In light of these results, we consider that Model 1 originally proposed by the FDA (12, 13) as a pre-test should be avoided due to the risk of type I error inflation. Well-known examples where a pre-test inflates the type I error are assessing variance homogenicity (24) and testing for a sequence effect in comparative bioavailability (25, 26). For this reason, our recommendation is to use Model 2 (or 3) instead. This investigation is reminiscent of the discussion of the subject-by-formulation variance component, with a similar result: The estimate for this variance component was positively biased, leading to substantial false-positive tests (27). In analogy, none of the published adaptive sequential methods contains a “poolability criterion” (28,29,30,31,32,33,34). Instead, data are always pooled, regardless of the results of the stages. As recently recommended, the planned model and procedures should be unambiguously stated in the protocol (5, 14, 15). Subgroup results should always be interpreted cautiously (35). In order to increase power, Bayesian shrinkage analysis of subgroups (36) must only be applied if specified a priori and not post hoc (i.e., after detecting a significant group-by-treatment interaction). Data-driven post hoc analysis is also discouraged by the International Council of Harmonisation (5).

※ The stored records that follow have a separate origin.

/-! ## The generic path -/

/-- The fast path is the generic one with no operand to normalize. -/
theorem mulEngine_of_generic {a b : Word} (ha : special a = false) (hb : special b = false)
    (p : NaNSign) (w : ℕ) :
    mulEngine p w a b =
      mulGeneric w a b (mulSig a) (mulSig b) (expWrap w (mulScale a + mulScale b)) := by
  unfold mulEngine
  split
  next => simp [ha, hb]
  next hfast =>
    have hnormal (x : Word) (hx : specialOrSubnormal x = false) :
        mulSig x = (sigField x).setWidth 64 ∧ mulScale x = 0 := by
      have hbelow : belowNormal x = false := by
        rw [belowNormal_eq]
        exact (Bool.or_eq_false_iff.mp hx).1
      rw [mulSig, mulScale, hbelow]
      exact ⟨rfl, rfl⟩
    rw [Bool.not_eq_true, Bool.or_eq_false_iff] at hfast
    obtain ⟨hfastA, hfastB⟩ := hfast
    obtain ⟨hsigA, hscaleA⟩ := hnormal a hfastA
    obtain ⟨hsigB, hscaleB⟩ := hnormal b hfastB
    have hzero : expWrap w (0 + 0) = 0 := Int.zero_bmod
    rw [hsigA, hscaleA, hsigB, hscaleB, hzero]

theorem mulSig_lt (x : Word) : (mulSig x).toNat < 2 ^ 53 := by
  unfold mulSig
  split
  · exact (BitVec.toNat_setWidth_of_le (by decide)).trans_lt (normalize (sigField x)).2.isLt
  · have hlt := (sigField x).isLt
    have hset : ((sigField x).setWidth 64).toNat = (sigField x).toNat :=
      BitVec.toNat_setWidth_of_le (by decide)
    omega

/-- The magnitude of an operand from what the multiplier takes of it. -/
theorem abs_value_eq_mulSig {w : ℕ} (hw : 14 ≤ w) {x : Word} (hx : special x = false) :
    |value x| = ((mulSig x ||| implBit).toNat : ℚ) * 2 ^ ((unpack w x).1 - 1075) := by
  have hwide : (widenedLarger w x).toNat = (mulSig x ||| implBit).toNat * 2 ^ 3 := by
    rw [widenedLarger, ← mulSig_eq_unpack, widenSig_toNat (mulSig_lt x),
      or_implBit_toNat (mulSig_lt x)]
    omega
  rw [(widens hw hx).abs_eq, hwide,
    unit_eq_mul (e := (unpack w x).1 - 1075) (f := (unpack w x).1 - 1078) 3 (by push_cast; ring)]
  push_cast
  ring

/-- The exact product is the 128-bit one in the unit of the product's exponent. -/
theorem abs_value_mul_eq {w : ℕ} (hw : 14 ≤ w) {a b : Word} (ha : special a = false)
    (hb : special b = false) :
    |value a * value b| =
      ((mulProduct (mulSig a) (mulSig b)).1.toNat * 2 ^ 64 +
        (mulProduct (mulSig a) (mulSig b)).2.toNat : ℕ) *
        2 ^ (productExp w a b (expWrap w (mulScale a + mulScale b)) - 1138) := by
  have hunit : (2 : ℚ) ^ ((unpack w a).1 - 1075) * 2 ^ ((unpack w b).1 - 1075) =
      2 ^ ((unpack w a).1 + (unpack w b).1 - 1023 - 1138) * 2 ^ 11 := by
    rw [← zpow_add₀ two_ne_zero, ← unit_eq_mul]
    push_cast
    ring
  rw [abs_mul, abs_value_eq_mulSig hw ha, abs_value_eq_mulSig hw hb, mul_mul_mul_comm, hunit,
    mulProduct_toNat _ (mulSig_lt b), productExp_eq_unpack hw]
  push_cast
  ring

/-- MUL of operands neither of which is special. -/
theorem mulEngine_eq_rne64 {w : ℕ} (hw : 14 ≤ w) {a b : Word} (ha : special a = false)
    (hb : special b = false) (p : NaNSign) :
    mulEngine p w a b = rne64 (signField a ^^^ signField b) |value a * value b| := by
  obtain ⟨hge, hlt⟩ := mulProduct_hi_bounds (mulSig_lt a) (mulSig_lt b)
  obtain ⟨_, _, hlow, hhigh, _⟩ := internalExponentsStayInRange w a b hw ha hb
  have hproduct := mulAlign_productAt hw hlow hhigh hge hlt (mulProduct (mulSig a) (mulSig b)).2
    (abs_value_mul_eq hw ha hb)
  obtain ⟨hlow', hhigh'⟩ := mulAlign_exp_bounds hw (le_trans (by decide) hlow)
    (le_trans hhigh (by decide)) (mulProduct (mulSig a) (mulSig b)).1
    (mulProduct (mulSig a) (mulSig b)).2
  rw [mulEngine_of_generic ha hb, mulGeneric, xorSign_eq]
  exact hproduct.mulFinish_eq _ hw hlow' hhigh'

/-- Settles O48: the aligned product is the exact one, and the end of the multiplier rounds it. -/
theorem mulOfFiniteOperandsIsTheRoundedProduct :
    Obligations.MulOfFiniteOperandsIsTheRoundedProduct := by
  intro s a b hw hnonzero
  obtain ⟨⟨ha, hb⟩, ha0, hb0⟩ := hnonzero
  exact delivers_mul (mulEngine_eq_rne64 hw (special_eq_false_iff.mpr ⟨ha, ha0⟩)
    (special_eq_false_iff.mpr ⟨hb, hb0⟩) _)

end Sys2Proof.Machine
end

section
/-! The special path of MUL (42_fp_multiplier.md R82, R83) and the two orders of the operands (R92). -/

namespace Sys2Proof.Machine

open Sys2Proof

/-! ## Classes -/

theorem specialOrSubnormal_of_special {x : Word} (h : special x = true) :
    specialOrSubnormal x = true := by
  rw [specialOrSubnormal_eq_classify, Bool.not_eq_true', ← Bool.not_eq_true, classify_isNormal_iff]
  rw [special_iff] at h
  omega

theorem isZero_eq_false_of_isInf {x : Word} (h : isInf x = true) : isZero x = false := by
  rw [isInf_iff] at h
  rw [← Bool.not_eq_true, isZero_iff]
  omega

It must be mentioned that in frequentist statistics, the outcome of any level α-test is dichotomous: The null hypothesis is either rejected or not rejected, not something that can be represented with a probability. It is a common fallacy to regard the p-value as the probability that the null hypothesis is true — or the alternative hypothesis is false (37, 38). It is well known that the more sophisticated interaction terms have a higher standard error than those of the main effects. Moreover, even more so in this case, since they involve a comparison between subjects instead of the main comparison which is within subjects, with a lower residual variance. On the other hand, the main analysis in an equivalence study is based on a Neyman-Pearson (NP) test, designed with a review of the evidence (either published or not) in favor of {θ1, θ2}, the limits of the “not clinically relevance” margin. That is, the alternative hypothesis H1 is an interval θ1 < μTμR < θ2. Furthermore, the sample size has been determined to obtain the desired power, taking into account the standard error of the estimator of the main comparison. This higher standard error leads to a lower power for the interaction, which, added to the lack of prior support for Δ, explains the results obtained in this study, which summarizes the well-known joke “Enjoy your unexpectedly significant results, … because you will not see them again.”

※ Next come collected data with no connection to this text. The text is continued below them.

/-- The operations that end the attempt of slot `h`, or put it into a container (U1). -/
inductive NeedsDetached (h : Nat) : Instr → Prop
  | invoke : NeedsDetached h (.invoke h)
  | repeatIfNeeded : NeedsDetached h (.repeatIfNeeded h)
  | rspRdCoils : NeedsDetached h (.rspRdCoils h)
  | rspRdDiscrete : NeedsDetached h (.rspRdDiscrete h)
  | rspRdHolding : NeedsDetached h (.rspRdHolding h)
  | rspRdInput : NeedsDetached h (.rspRdInput h)
  | rspWrCoil : NeedsDetached h (.rspWrCoil h)
  | rspWrReg : NeedsDetached h (.rspWrReg h)
  | rspRdExcStatus : NeedsDetached h (.rspRdExcStatus h)
  | rspDiag : NeedsDetached h (.rspDiag h)
  | rspWrCoils : NeedsDetached h (.rspWrCoils h)
  | rspWrRegs : NeedsDetached h (.rspWrRegs h)
  | rspMaskWr : NeedsDetached h (.rspMaskWr h)
  | rspRwRegs : NeedsDetached h (.rspRwRegs h)
  | rspException : NeedsDetached h (.rspException h)
  | rspWrongFunction : NeedsDetached h (.rspWrongFunction h)
  | rspNotSupported : NeedsDetached h (.rspNotSupported h)

end Sys2Proof.Claims

open Sys2Proof Sys2Proof.Machine Sys2Proof.Claims

/-! ### Steps, commands, reset -/

/-- R9, R76: a step executes one operation whole, with the clock sampled once, read in `W_TIME` bits, and with the bytes that
arrived. The model's choices here: the stream of commands, each with its clock and its bytes (log 14); a step with no command
changes nothing (log 13); bytes that are no operation are refused (log 22). -/
def Obligations.StepRunsCommand : Prop :=
  (∀ s c rest i, s.host = c :: rest → decode c.bytes = .ok i →
    step s = exec i { s with host := rest, clockMs := c.clockMs, clockUs := c.clockUs, serial := s.serial ++ c.arrived,
                             result := .unit, events := [] }) ∧
  (∀ s : State, s.nowMs = s.clockMs % 2 ^ s.cfg.params.wTime ∧ s.nowUs = s.clockUs % 2 ^ s.cfg.params.wTime) ∧
  (∀ s, s.host = [] → step s = .next s) ∧
  (∀ s c rest e, s.host = c :: rest → decode c.bytes = .error e → step s = .refused (.undecodable e))

/-- R125, R129: one number of each family, as its first byte, gives its operation (the bytes behind it are the model's
own encoding, log 1). -/
def Obligations.NumbersSelectOperations : Prop :=
  decodeTableWord 8 0x03 = some (.rdHolding (.unit 0x00#8) 0x0000#16 0 0 0) ∧
  decodeTableWord 8 0x17 = some (.rwRegs (.unit 0x00#8) 0x0000#16 0 0x0000#16 0 [] 0) ∧
  decodeTableWord 8 0x21 = some (.rtuSetCrc 0 0) ∧
  decodeTableWord 8 0x2F = some (.tcpFail 0 .responseTimeout) ∧
  decodeTableWord 8 0x37 = some (.ssSetDelays (.host 0) 0 0) ∧
  decodeTableWord 8 0x43 = some .qReadReady ∧
  decodeTableWord 8 0x50 = some .tick ∧
  decodeTableWord 8 0x5F = some (.reset Params.default) ∧
  decodeTableWord 8 0x80 = some (.rspException 0) ∧
  decodeTableWord 8 0x56 = none
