-- ==== Sys2Proof/Laws/SlaveSets.lean ====
section
/-! SUPPORT. The SlaveSet references: read after write, and what a write leaves alone. -/

namespace Sys2Proof.Machine

/-! ### References -/

/-- Read after write, for a host's set and for an embedded one. -/
theorem ssAt_setSs (s : State) (r r' : SsRef) (x : SlaveSet) :
    ssAt (setSs s r x) r' = if r' = r then x else ssAt s r' := by
  cases r with
  | host k =>
    cases r' with
    | host k' => simp [ssAt, setSs, cellAt_putCell]
    | slot h => simp [ssAt, setSs, slotAt]
  | slot h =>
    cases r' with
    | host k' => simp [ssAt, setSs]
    | slot h' =>
      simp only [ssAt, setSs, slotAt_updSlot]
      by_cases e : h' = h
      · subst e; simp
      · simp [e]

theorem events_setSs (s : State) (r : SsRef) (x : SlaveSet) : (setSs s r x).events = s.events := by cases r <;> rfl

@[simp] theorem ssAt_answer (r : SsRef) (res : Result) (s : State) : ssAt (answer res s) r = ssAt s r := by cases r <;> rfl

/-! ### R37, R271: what the SlaveSet operations keep of a set -/
theorem testBit_rangeBits (n lo hi a : Nat) :
    ((List.range n).foldl (fun acc a => if lo ≤ a ∧ a ≤ hi then acc ||| (1#256 <<< a) else acc) 0#256).getLsbD a = true → a < n := by
  induction n with
  | zero => simp
  | succ n ih =>
    rw [List.range_succ, List.foldl_append]
    simp only [List.foldl_cons, List.foldl_nil]
    split
    · intro hh
      rw [BitVec.getLsbD_or, Bool.or_eq_true] at hh
      rcases hh with hh | hh
      · have := ih hh; omega
      · simp only [BitVec.getLsbD_shiftLeft, BitVec.getLsbD_one, Bool.and_eq_true, decide_eq_true_eq, Bool.not_eq_true', decide_eq_false_iff_not] at hh
        omega
    · intro hh; have := ih hh; omega

theorem setOk_add {x : SlaveSet} (lo hi : Nat) (h : SetOk x) : SetOk (addMembers x lo hi) := by
  refine ⟨fun a ha => ?_, h.2⟩
  have h1 := h.1 a ha
  show (x.bits ||| rangeBits lo hi).getLsbD a = false
  rw [BitVec.getLsbD_or, show x.bits.getLsbD a = false from h1, Bool.false_or, Bool.eq_false_iff]
  intro hh; have := testBit_rangeBits 248 lo hi a hh; omega

theorem setOk_drop {x : SlaveSet} (lo hi : Nat) (h : SetOk x) : SetOk (dropMembers x lo hi) := by
  refine ⟨fun a ha => ?_, h.2⟩
  have h1 := h.1 a ha
  show (x.bits &&& ~~~ rangeBits lo hi).getLsbD a = false
  rw [BitVec.getLsbD_and, show x.bits.getLsbD a = false from h1, Bool.false_and]

theorem setOk_cleared : SetOk SlaveSet.cleared := by
  refine ⟨fun a _ => ?_, fun a h => by cases h⟩
  show (0#256).getLsbD a = false
  simp

theorem nextMember_le {x : SlaveSet} (hx : SetOk x) {a : Nat} (h : nextMember x = some a) : a ≤ 247 := by
  unfold nextMember at h
  split at h
  · cases h
  · cases h
  · have := findFrom_some h; omega
  · next c hc =>
    have := hx.2 c hc
    split at h
    · next b hb => have := findFrom_some hb; cases h; omega
    · split at h
      · have := findFrom_some h; omega
      · cases h

theorem setOk_advance {x : SlaveSet} (h : SetOk x) : SetOk (advance x) := by
  refine ⟨h.1, fun a ha => ?_⟩
  have ha : cursorOf (nextMember x) = .addr a := ha
  cases hn : nextMember x with
  | none => rw [hn] at ha; cases ha
  | some b => rw [hn] at ha; cases ha; exact nextMember_le h hn

end Sys2Proof.Machine
end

In order to recapitulate, the standard significance test lacks both power and prior support for H1, leading to (39) — which respects the NP test. Therefore, we must distinguish between NP and significance testing (39), as well as remember the advice about lack of power and prior support for H1 (40).

Conclusion

Testing for a group-by-treatment interaction is neither useful nor appropriate. When a group-by-treatment interaction does not exist in the data, it will incorrectly be detected at the level of the test. Even when a true group-by-treatment interaction exists, it will likely not be detected — except in the case of large sample sizes and extremely different group sizes — because in crossover designs, T vs. R is tested with a greater sample size than the G × T interaction; in the former, all subjects are used, whereas, for G × T, the subjects are split into groups and tested between them. Since the test has low power but will be significant at the α level even in the absence of true group-by-treatment interaction, it is not in any way clear how this test could contribute to regulatory decision-making. This work demonstrates a lack of utility for including a group-by-treatment interaction in the model for assessment of single-site comparative bioavailability studies when the clinical trial study structure is divided into groups for logistical reasons. The authors thus see no particular merit in this test for regulatory submissions anywhere.